Pensou nos inúmeros filmes baseados nas memórias de dores, mas de descobertas de alguém, histórias que fazem chorar, arrepiar e acelerar os corações! Ali, em silêncio, Mel imaginou a cena de um filme futuro, em que as duas, mãe e filha, conversariam sobre a dor da morte dela e de Pedro. E sua mãe a lhe garantir a possibilidade de inventar novos laços para ocupar o lugar dos perdidos. A impedir que sua memória-história se perdesse e com ela a sua paixão pela vida e seus roteiros.



Gisela Haddad é membro do Departamento de Psicanálise do Instituto Sedes Sapientiae, integrante do Grupo de Intervenção e Pesquisa Clínica: da gestação à primeira infância, do Grupo Generidades, da equipe editorial da Revista Percurso e do Blog do Departamento. É mestre em Psicologia Clínica e autora do livro Amor e Fidelidade, Coleção Clínica Psicanalítica da Casa do Psicólogo (2009).
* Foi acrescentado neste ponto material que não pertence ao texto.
/-! ## Retirement (R132, R483, R485) -/

@[simp] theorem State.retire_pending (s : State) (r : Retire) : (s.retire r).pending = s.pending := by
  unfold State.retire; split <;> rfl
@[simp] theorem State.retire_hold (s : State) (r : Retire) : (s.retire r).hold = s.hold := by
  unfold State.retire; split <;> rfl
@[simp] theorem State.retire_ind (s : State) (r : Retire) : (s.retire r).ind = s.ind := by
  unfold State.retire; split <;> rfl
@[simp] theorem State.retire_pins (s : State) (r : Retire) : (s.retire r).pins = s.pins := by
  unfold State.retire; split <;> rfl
@[simp] theorem State.retire_clock (s : State) (r : Retire) : (s.retire r).clock = s.clock := by
  unfold State.retire; split <;> rfl
@[simp] theorem State.retire_dev (s : State) (r : Retire) : (s.retire r).dev = s.dev := by
  unfold State.retire; split <;> rfl
@[simp] theorem State.retire_img (s : State) (r : Retire) : (s.retire r).img = s.img := by
  unfold State.retire; split <;> rfl
@[simp] theorem State.retire_adm (s : State) (r : Retire) : (s.retire r).adm = s.adm := by
  unfold State.retire; split <;> rfl
@[simp] theorem State.retire_fab (s : State) (r : Retire) : (s.retire r).fab = s.fab := by
  unfold State.retire; split <;> rfl
@[simp] theorem State.retire_plc (s : State) (r : Retire) : (s.retire r).plc = s.plc := by
  unfold State.retire; split <;> rfl
@[simp] theorem State.retire_num (s : State) (r : Retire) : (s.retire r).num = s.num := by
  unfold State.retire; split <;> rfl
@[simp] theorem State.retire_ctx (s : State) (r : Retire) : (s.retire r).ctx = s.ctx := by
  unfold State.retire; split <;> rfl
@[simp] theorem State.retire_ppu (s : State) (r : Retire) : (s.retire r).ppu = s.ppu := by
  unfold State.retire; split <;> rfl
@[simp] theorem State.retire_egr (s : State) (r : Retire) : (s.retire r).egr = s.egr := by
  unfold State.retire; split <;> rfl
@[simp] theorem State.retire_stm (s : State) (r : Retire) : (s.retire r).stm = s.stm := by
  unfold State.retire; split <;> rfl
@[simp] theorem State.retire_hbm (s : State) (r : Retire) : (s.retire r).hbm = s.hbm := by
  unfold State.retire; split <;> rfl
@[simp] theorem State.retire_hp0 (s : State) (r : Retire) : (s.retire r).hp0 = s.hp0 := by
  unfold State.retire; split <;> rfl
@[simp] theorem State.retire_hp1 (s : State) (r : Retire) : (s.retire r).hp1 = s.hp1 := by
  unfold State.retire; split <;> rfl
@[simp] theorem State.retire_clk (s : State) (r : Retire) : (s.retire r).clk = s.clk := by
  unfold State.retire; split <;> rfl
@[simp] theorem State.retire_pwr (s : State) (r : Retire) : (s.retire r).pwr = s.pwr := by
  unfold State.retire; split <;> rfl
@[simp] theorem State.retire_flt (s : State) (r : Retire) : (s.retire r).flt = s.flt := by
  unfold State.retire; split <;> rfl
@[simp] theorem State.retire_sec (s : State) (r : Retire) : (s.retire r).sec = s.sec := by
  unfold State.retire; split <;> rfl
@[simp] theorem State.retire_flash (s : State) (r : Retire) : (s.retire r).flash = s.flash := by
  unfold State.retire; split <;> rfl
@[simp] theorem State.retire_dict (s : State) (r : Retire) : (s.retire r).dict = s.dict := by
  unfold State.retire; split <;> rfl
@[simp] theorem State.retire_tap (s : State) (r : Retire) : (s.retire r).tap = s.tap := by
  unfold State.retire; split <;> rfl
@[simp] theorem State.retire_i3c (s : State) (r : Retire) : (s.retire r).i3c = s.i3c := by
  unfold State.retire; split <;> rfl
@[simp] theorem State.retire_freeCtr (s : State) (r : Retire) : (s.retire r).freeCtr = s.freeCtr := by
  unfold State.retire; split <;> rfl
@[simp] theorem State.retireTile_pending (s : State) (t : TileAddr) (c : Nat) : (s.retireTile t c).pending = s.pending := by
  unfold State.retireTile; split
  · rfl
  · rw [State.retire_pending]; rfl
@[simp] theorem State.retireTile_hold (s : State) (t : TileAddr) (c : Nat) : (s.retireTile t c).hold = s.hold := by
  unfold State.retireTile; split
  · rfl
  · rw [State.retire_hold]; rfl
@[simp] theorem State.retireTile_ind (s : State) (t : TileAddr) (c : Nat) : (s.retireTile t c).ind = s.ind := by
  unfold State.retireTile; split
  · rfl
  · rw [State.retire_ind]; rfl
@[simp] theorem State.retireTile_pins (s : State) (t : TileAddr) (c : Nat) : (s.retireTile t c).pins = s.pins := by
  unfold State.retireTile; split
  · rfl
  · rw [State.retire_pins]; rfl
@[simp] theorem State.retireTile_clock (s : State) (t : TileAddr) (c : Nat) : (s.retireTile t c).clock = s.clock := by
  unfold State.retireTile; split
  · rfl
  · rw [State.retire_clock]; rfl
@[simp] theorem State.retireTile_dev (s : State) (t : TileAddr) (c : Nat) : (s.retireTile t c).dev = s.dev := by
  unfold State.retireTile; split
  · rfl
  · rw [State.retire_dev]; rfl
@[simp] theorem State.retireTile_img (s : State) (t : TileAddr) (c : Nat) : (s.retireTile t c).img = s.img := by
  unfold State.retireTile; split
  · rfl
  · rw [State.retire_img]; rfl
@[simp] theorem State.retireTile_adm (s : State) (t : TileAddr) (c : Nat) : (s.retireTile t c).adm = s.adm := by
  unfold State.retireTile; split
  · rfl
  · rw [State.retire_adm]; rfl
@[simp] theorem State.retireTile_fab (s : State) (t : TileAddr) (c : Nat) : (s.retireTile t c).fab = s.fab := by
  unfold State.retireTile; split
  · rfl
  · rw [State.retire_fab]; rfl
@[simp] theorem State.retireTile_plc (s : State) (t : TileAddr) (c : Nat) : (s.retireTile t c).plc = s.plc := by
  unfold State.retireTile; split
  · rfl
  · rw [State.retire_plc]; rfl
@[simp] theorem State.retireTile_num (s : State) (t : TileAddr) (c : Nat) : (s.retireTile t c).num = s.num := by
  unfold State.retireTile; split
  · rfl
  · rw [State.retire_num]; rfl
@[simp] theorem State.retireTile_ctx (s : State) (t : TileAddr) (c : Nat) : (s.retireTile t c).ctx = s.ctx := by
  unfold State.retireTile; split
  · rfl
  · rw [State.retire_ctx]; rfl
@[simp] theorem State.retireTile_ppu (s : State) (t : TileAddr) (c : Nat) : (s.retireTile t c).ppu = s.ppu := by
  unfold State.retireTile; split
  · rfl
  · rw [State.retire_ppu]; rfl
@[simp] theorem State.retireTile_egr (s : State) (t : TileAddr) (c : Nat) : (s.retireTile t c).egr = s.egr := by
  unfold State.retireTile; split
  · rfl
  · rw [State.retire_egr]; rfl
@[simp] theorem State.retireTile_stm (s : State) (t : TileAddr) (c : Nat) : (s.retireTile t c).stm = s.stm := by
  unfold State.retireTile; split
  · rfl
  · rw [State.retire_stm]; rfl
@[simp] theorem State.retireTile_hbm (s : State) (t : TileAddr) (c : Nat) : (s.retireTile t c).hbm = s.hbm := by
  unfold State.retireTile; split
  · rfl
  · rw [State.retire_hbm]; rfl
@[simp] theorem State.retireTile_hp0 (s : State) (t : TileAddr) (c : Nat) : (s.retireTile t c).hp0 = s.hp0 := by
  unfold State.retireTile; split
  · rfl
  · rw [State.retire_hp0]; rfl
@[simp] theorem State.retireTile_hp1 (s : State) (t : TileAddr) (c : Nat) : (s.retireTile t c).hp1 = s.hp1 := by
  unfold State.retireTile; split
  · rfl
  · rw [State.retire_hp1]; rfl
@[simp] theorem State.retireTile_clk (s : State) (t : TileAddr) (c : Nat) : (s.retireTile t c).clk = s.clk := by
  unfold State.retireTile; split
  · rfl
  · rw [State.retire_clk]; rfl
@[simp] theorem State.retireTile_pwr (s : State) (t : TileAddr) (c : Nat) : (s.retireTile t c).pwr = s.pwr := by
  unfold State.retireTile; split
  · rfl
  · rw [State.retire_pwr]; rfl
@[simp] theorem State.retireTile_flt (s : State) (t : TileAddr) (c : Nat) : (s.retireTile t c).flt = s.flt := by
  unfold State.retireTile; split
  · rfl
  · rw [State.retire_flt]; rfl
@[simp] theorem State.retireTile_sec (s : State) (t : TileAddr) (c : Nat) : (s.retireTile t c).sec = s.sec := by
  unfold State.retireTile; split
  · rfl
  · rw [State.retire_sec]; rfl
@[simp] theorem State.retireTile_flash (s : State) (t : TileAddr) (c : Nat) : (s.retireTile t c).flash = s.flash := by
  unfold State.retireTile; split
  · rfl
  · rw [State.retire_flash]; rfl
@[simp] theorem State.retireTile_dict (s : State) (t : TileAddr) (c : Nat) : (s.retireTile t c).dict = s.dict := by
  unfold State.retireTile; split
  · rfl
  · rw [State.retire_dict]; rfl
@[simp] theorem State.retireTile_tap (s : State) (t : TileAddr) (c : Nat) : (s.retireTile t c).tap = s.tap := by
  unfold State.retireTile; split
  · rfl
  · rw [State.retire_tap]; rfl
@[simp] theorem State.retireTile_i3c (s : State) (t : TileAddr) (c : Nat) : (s.retireTile t c).i3c = s.i3c := by
  unfold State.retireTile; split
  · rfl
  · rw [State.retire_i3c]; rfl
@[simp] theorem State.retireTile_freeCtr (s : State) (t : TileAddr) (c : Nat) : (s.retireTile t c).freeCtr = s.freeCtr := by
  unfold State.retireTile; split
  · rfl
  · rw [State.retire_freeCtr]; rfl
Gisela Haddad foi irmã-mãe de seis, é mãe sortuda de duas pérolas e avó de um pedacinho de diamante. Faz muitas viagens pelas letras, pelas comidas e pelas estradas, sempre atenta às novas possibilidades de se articular o belo ao amoroso e ao genial. É aflita e agita-se muito, mas às vezes adormece e sonha.

Texto originalmente publicado no livro "Perche mi piace - a vida com elas" organizado por Maria Leticia Oliveira Reis ( Calligraphie Editora 2018)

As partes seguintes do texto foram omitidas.